/-- The latch of a slot after an executing instruction that reads its hold operand: H = 1 latches the value, a read
of another name clears the latch, a use of the latched name keeps it. -/
def State.setLatch (s : State) (k slot : Nat) (h : Bool) (f : Nat) (v : List (BitVec 8)) : State :=
  s.modCtx k fun c =>
    if h then { c with latches := c.latches.set slot ⟨f, v⟩ }
    else if (c.latched slot h f).isSome then c
    else { c with latches := c.latches.erase slot }

/-- A hold operand that is a group of `g` scalar registers from `f`: its bytes. A latch that holds fewer registers than the group
supplies 0 for those it lacks, where R178 says nothing (log entry 83). -/
def Ctx.holdGroup (c : Ctx) (slot : Nat) (h : Bool) (f g : Nat) : List (BitVec 8) :=
  match c.latched slot h f with
  | some v => v
  | none => (List.range g).flatMap fun i => leBytes 8 (c.rdS (f + i)).toNat

/-- Word `i` of a held group. -/
def groupWord (v : List (BitVec 8)) (i : Nat) : Nat := leValue ((v.drop (8 * i)).take 8)

/-- The scalar sources of a hold operand: none when the latch supplies it. -/
def Ctx.holdUse (c : Ctx) (slot : Nat) (h : Bool) (f g : Nat) : List Nat :=
  if (c.latched slot h f).isSome then [] else (List.range g).map fun i => f + i

/-! Queue registers (R133, R162) -/

/-- Whether vector name `n` names a data queue in the vector slot. -/
def Ctx.queueName (c : Ctx) (n : Nat) : Option Nat := if bitOf c.qmap 0 && 28 ≤ n && n < 32 then some (n - 28) else none

/-- A vector source of the vector slot: the head entry of its queue, or the arena register. -/
def Ctx.srcVBytes (c : Ctx) (n : Nat) : List (BitVec 8) :=
  match c.queueName n with
  | none => c.rdVBytes n
  | some q =>
    match (c.dq.get q DQueue.reset).entries.head? with
    | some (.ok bs) => bs
    | _ => []

/-- Pops the head entries of the queues a bundle has read; a queue named more than once pops once (R133, R175). -/
def State.popQueues (s : State) (k : Nat) (qs : List Nat) : State :=
  s.modCtx k fun c => qs.dedup.foldl (fun c q =>
    { c with dq := c.dq.set q { c.dq.get q DQueue.reset with entries := (c.dq.get q DQueue.reset).entries.tail } }) c

end Sys2Proof.Machine
end

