/-- Takes `d` instances of a node as dispatched; once none is left its start edges fire (R366). -/
def State.tookInst (s : State) (c : Cand) (d : Nat) (home : Option Nat) : State :=
  let t := s.modNode c.i c.j fun n =>
    { n with next := n.next + d, home := home, ready := if n.count ≤ n.next + d then none else n.ready }
  if c.node.count ≤ c.node.next + d then t.fireEdges c.i c.j true else t

/-- Dispatches one compute instance or one tether group (R373, R378). -/
def State.dispatchCompute (s : State) (c : Cand) : State :=
  let n := c.node
  let part := bits (s.vf c.launch.vf).bind 0 5
  let l := s.eligibleCores c.launch.vf part n
  if n.teth then
    let (t, cores) := s.creditPicks n.tgn l
    let gid := t.uidSeq + 1
    let ks := cores.map fun x => x * 4 + (t.slotFor n x).getD 0
    let (t, m) := if n.mct == 0 then (t, some (List.replicate 30 0)) else t.fwRead c.launch.vf n.mct 30
    let masks := (List.range 15).map fun w => fld (m.getD []) (2 * w) 2
    let t := { t with uidSeq := gid, groups := t.groups.set gid ⟨ks, [], 0, false, n.pri, masks, 0, []⟩ }
    let t := (List.range ks.length).foldl (fun t x => t.putInst c.launch c.j n (ks.getD x 0) n.next (some (gid, x))) t
    t.tookInst c 1 n.home
  else
    let (t, core) := s.creditPick l
    let k := core * 4 + (t.slotFor n core).getD 0
    let t := t.putInst c.launch c.j n k n.next none
    t.tookInst c (if n.dom == 7 then 64 else 1) (if n.dom == 5 then some core else if n.dom == 6 then some k else n.home)

/-- Presents a copy, collective or step-control node to its engine. -/
def State.dispatchEngine (s : State) (c : Cand) : State :=
  let t := s.tookInst c 1 c.node.home
  if c.node.kind == 1 then
    let (t, i) := t.nodeIssuer c.launch c.j
    let (t, b) := t.fwRead c.launch.vf c.node.addr 64
    match b with
    | some bs => t.cvnPresent c.launch.die c.node.eng (cvnOf i bs none)
    | none => t.issuerNodeFault i
  else t

/-- RIGGING_DISPATCH: at most one dispatch in a Gnomon tick; a level's head keeps its place while R372 has an older node of the level
served (R371). -/
def State.riggingDispatch (s : State) (die : Nat) : State :=
  if (s.rigging die).last == some s.gnom.toNat then s
  else
    let l := s.readyNodes die
    let heads := s.keepHeads die l
    let s := if heads == (s.rigging die).head then s else s.modRigging die fun g => { g with head := heads }
    match s.pickDispatch die with
    | none => s
    | some (c, tie, waited) =>
      let p := c.node.pri
      let t := s.modRigging die fun g =>
        { g with
          last := some s.gnom.toNat
          ptr := if tie then g.ptr.set p ((c.node.slot + 1) % 16384) else g.ptr
          starve := (List.range 8).foldl (fun m q =>
            m.set q (waitCount (g.starve.get q 0) q p (l.any fun x => x.node.pri == q) waited)) g.starve
          head := if c.node.kind == 0 && (g.head.find p).isNone then g.head.set p (c.launch.ident, c.j) else g.head }
      if c.node.kind == 0 then t.dispatchCompute c else t.dispatchEngine c

/-- RIGGING_DISPATCH. -/
def execRiggingDispatch (die : Nat) (s : State) : Host.Outcome State Fault Refusal := .next (s.riggingDispatch die)
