-- ==== Sys2Proof/Machine/Dispatch.lean ====
section
/-! DEFINITION. One arm per row of the opcode table. -/

namespace Sys2Proof.Machine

What the exercise asks — Give back all of the entries above, unchanged in every word.

Reply —
/-- The latch of a slot after an executing instruction that reads its hold operand: H = 1 latches the value, a read
of another name clears the latch, a use of the latched name keeps it. -/
def State.setLatch (s : State) (k slot : Nat) (h : Bool) (f : Nat) (v : List (BitVec 8)) : State :=
  s.modCtx k fun c =>
    if h then { c with latches := c.latches.set slot ⟨f, v⟩ }
    else if (c.latched slot h f).isSome then c
    else { c with latches := c.latches.erase slot }

/-- A hold operand that is a group of `g` scalar registers from `f`: its bytes. A latch that holds fewer registers than the group
supplies 0 for those it lacks, where R178 says nothing (log entry 83). -/
def Ctx.holdGroup (c : Ctx) (slot : Nat) (h : Bool) (f g : Nat) : List (BitVec 8) :=
  match c.latched slot h f with
  | some v => v
  | none => (List.range g).flatMap fun i => leBytes 8 (c.rdS (f + i)).toNat

/-- Word `i` of a held group. -/
def groupWord (v : List (BitVec 8)) (i : Nat) : Nat := leValue ((v.drop (8 * i)).take 8)

/-- The scalar sources of a hold operand: none when the latch supplies it. -/
def Ctx.holdUse (c : Ctx) (slot : Nat) (h : Bool) (f g : Nat) : List Nat :=
  if (c.latched slot h f).isSome then [] else (List.range g).map fun i => f + i

/-! Queue registers (R133, R162) -/

/-- Whether vector name `n` names a data queue in the vector slot. -/
def Ctx.queueName (c : Ctx) (n : Nat) : Option Nat := if bitOf c.qmap 0 && 28 ≤ n && n < 32 then some (n - 28) else none

/-- A vector source of the vector slot: the head entry of its queue, or the arena register. -/
def Ctx.srcVBytes (c : Ctx) (n : Nat) : List (BitVec 8) :=
  match c.queueName n with
  | none => c.rdVBytes n
  | some q =>
    match (c.dq.get q DQueue.reset).entries.head? with
    | some (.ok bs) => bs
    | _ => []

/-- Pops the head entries of the queues a bundle has read; a queue named more than once pops once (R133, R175). -/
def State.popQueues (s : State) (k : Nat) (qs : List Nat) : State :=
  s.modCtx k fun c => qs.dedup.foldl (fun c q =>
    { c with dq := c.dq.set q { c.dq.get q DQueue.reset with entries := (c.dq.get q DQueue.reset).entries.tail } }) c

end Sys2Proof.Machine
end

/-- Takes `d` instances of a node as dispatched; once none is left its start edges fire (R366). -/
def State.tookInst (s : State) (c : Cand) (d : Nat) (home : Option Nat) : State :=
  let t := s.modNode c.i c.j fun n =>
    { n with next := n.next + d, home := home, ready := if n.count ≤ n.next + d then none else n.ready }
  if c.node.count ≤ c.node.next + d then t.fireEdges c.i c.j true else t

/-- Dispatches one compute instance or one tether group (R373, R378). -/
def State.dispatchCompute (s : State) (c : Cand) : State :=
  let n := c.node
  let part := bits (s.vf c.launch.vf).bind 0 5
  let l := s.eligibleCores c.launch.vf part n
  if n.teth then
    let (t, cores) := s.creditPicks n.tgn l
    let gid := t.uidSeq + 1
    let ks := cores.map fun x => x * 4 + (t.slotFor n x).getD 0
    let (t, m) := if n.mct == 0 then (t, some (List.replicate 30 0)) else t.fwRead c.launch.vf n.mct 30
    let masks := (List.range 15).map fun w => fld (m.getD []) (2 * w) 2
    let t := { t with uidSeq := gid, groups := t.groups.set gid ⟨ks, [], 0, false, n.pri, masks, 0, []⟩ }
    let t := (List.range ks.length).foldl (fun t x => t.putInst c.launch c.j n (ks.getD x 0) n.next (some (gid, x))) t
    t.tookInst c 1 n.home
  else
    let (t, core) := s.creditPick l
    let k := core * 4 + (t.slotFor n core).getD 0
    let t := t.putInst c.launch c.j n k n.next none
    t.tookInst c (if n.dom == 7 then 64 else 1) (if n.dom == 5 then some core else if n.dom == 6 then some k else n.home)

/-- Presents a copy, collective or step-control node to its engine. -/
def State.dispatchEngine (s : State) (c : Cand) : State :=
  let t := s.tookInst c 1 c.node.home
  if c.node.kind == 1 then
    let (t, i) := t.nodeIssuer c.launch c.j
    let (t, b) := t.fwRead c.launch.vf c.node.addr 64
    match b with
    | some bs => t.cvnPresent c.launch.die c.node.eng (cvnOf i bs none)
    | none => t.issuerNodeFault i
  else t

/-- RIGGING_DISPATCH: at most one dispatch in a Gnomon tick; a level's head keeps its place while R372 has an older node of the level
served (R371). -/
def State.riggingDispatch (s : State) (die : Nat) : State :=
  if (s.rigging die).last == some s.gnom.toNat then s
  else
    let l := s.readyNodes die
    let heads := s.keepHeads die l
    let s := if heads == (s.rigging die).head then s else s.modRigging die fun g => { g with head := heads }
    match s.pickDispatch die with
    | none => s
    | some (c, tie, waited) =>
      let p := c.node.pri
      let t := s.modRigging die fun g =>
        { g with
          last := some s.gnom.toNat
          ptr := if tie then g.ptr.set p ((c.node.slot + 1) % 16384) else g.ptr
          starve := (List.range 8).foldl (fun m q =>
            m.set q (waitCount (g.starve.get q 0) q p (l.any fun x => x.node.pri == q) waited)) g.starve
          head := if c.node.kind == 0 && (g.head.find p).isNone then g.head.set p (c.launch.ident, c.j) else g.head }
      if c.node.kind == 0 then t.dispatchCompute c else t.dispatchEngine c

/-- RIGGING_DISPATCH. -/
def execRiggingDispatch (die : Nat) (s : State) : Host.Outcome State Fault Refusal := .next (s.riggingDispatch die)
-- ==== Sys2Proof/Machine/Dispatch.lean ====
section
/-! DEFINITION. One arm per row of the opcode table. -/

namespace Sys2Proof.Machine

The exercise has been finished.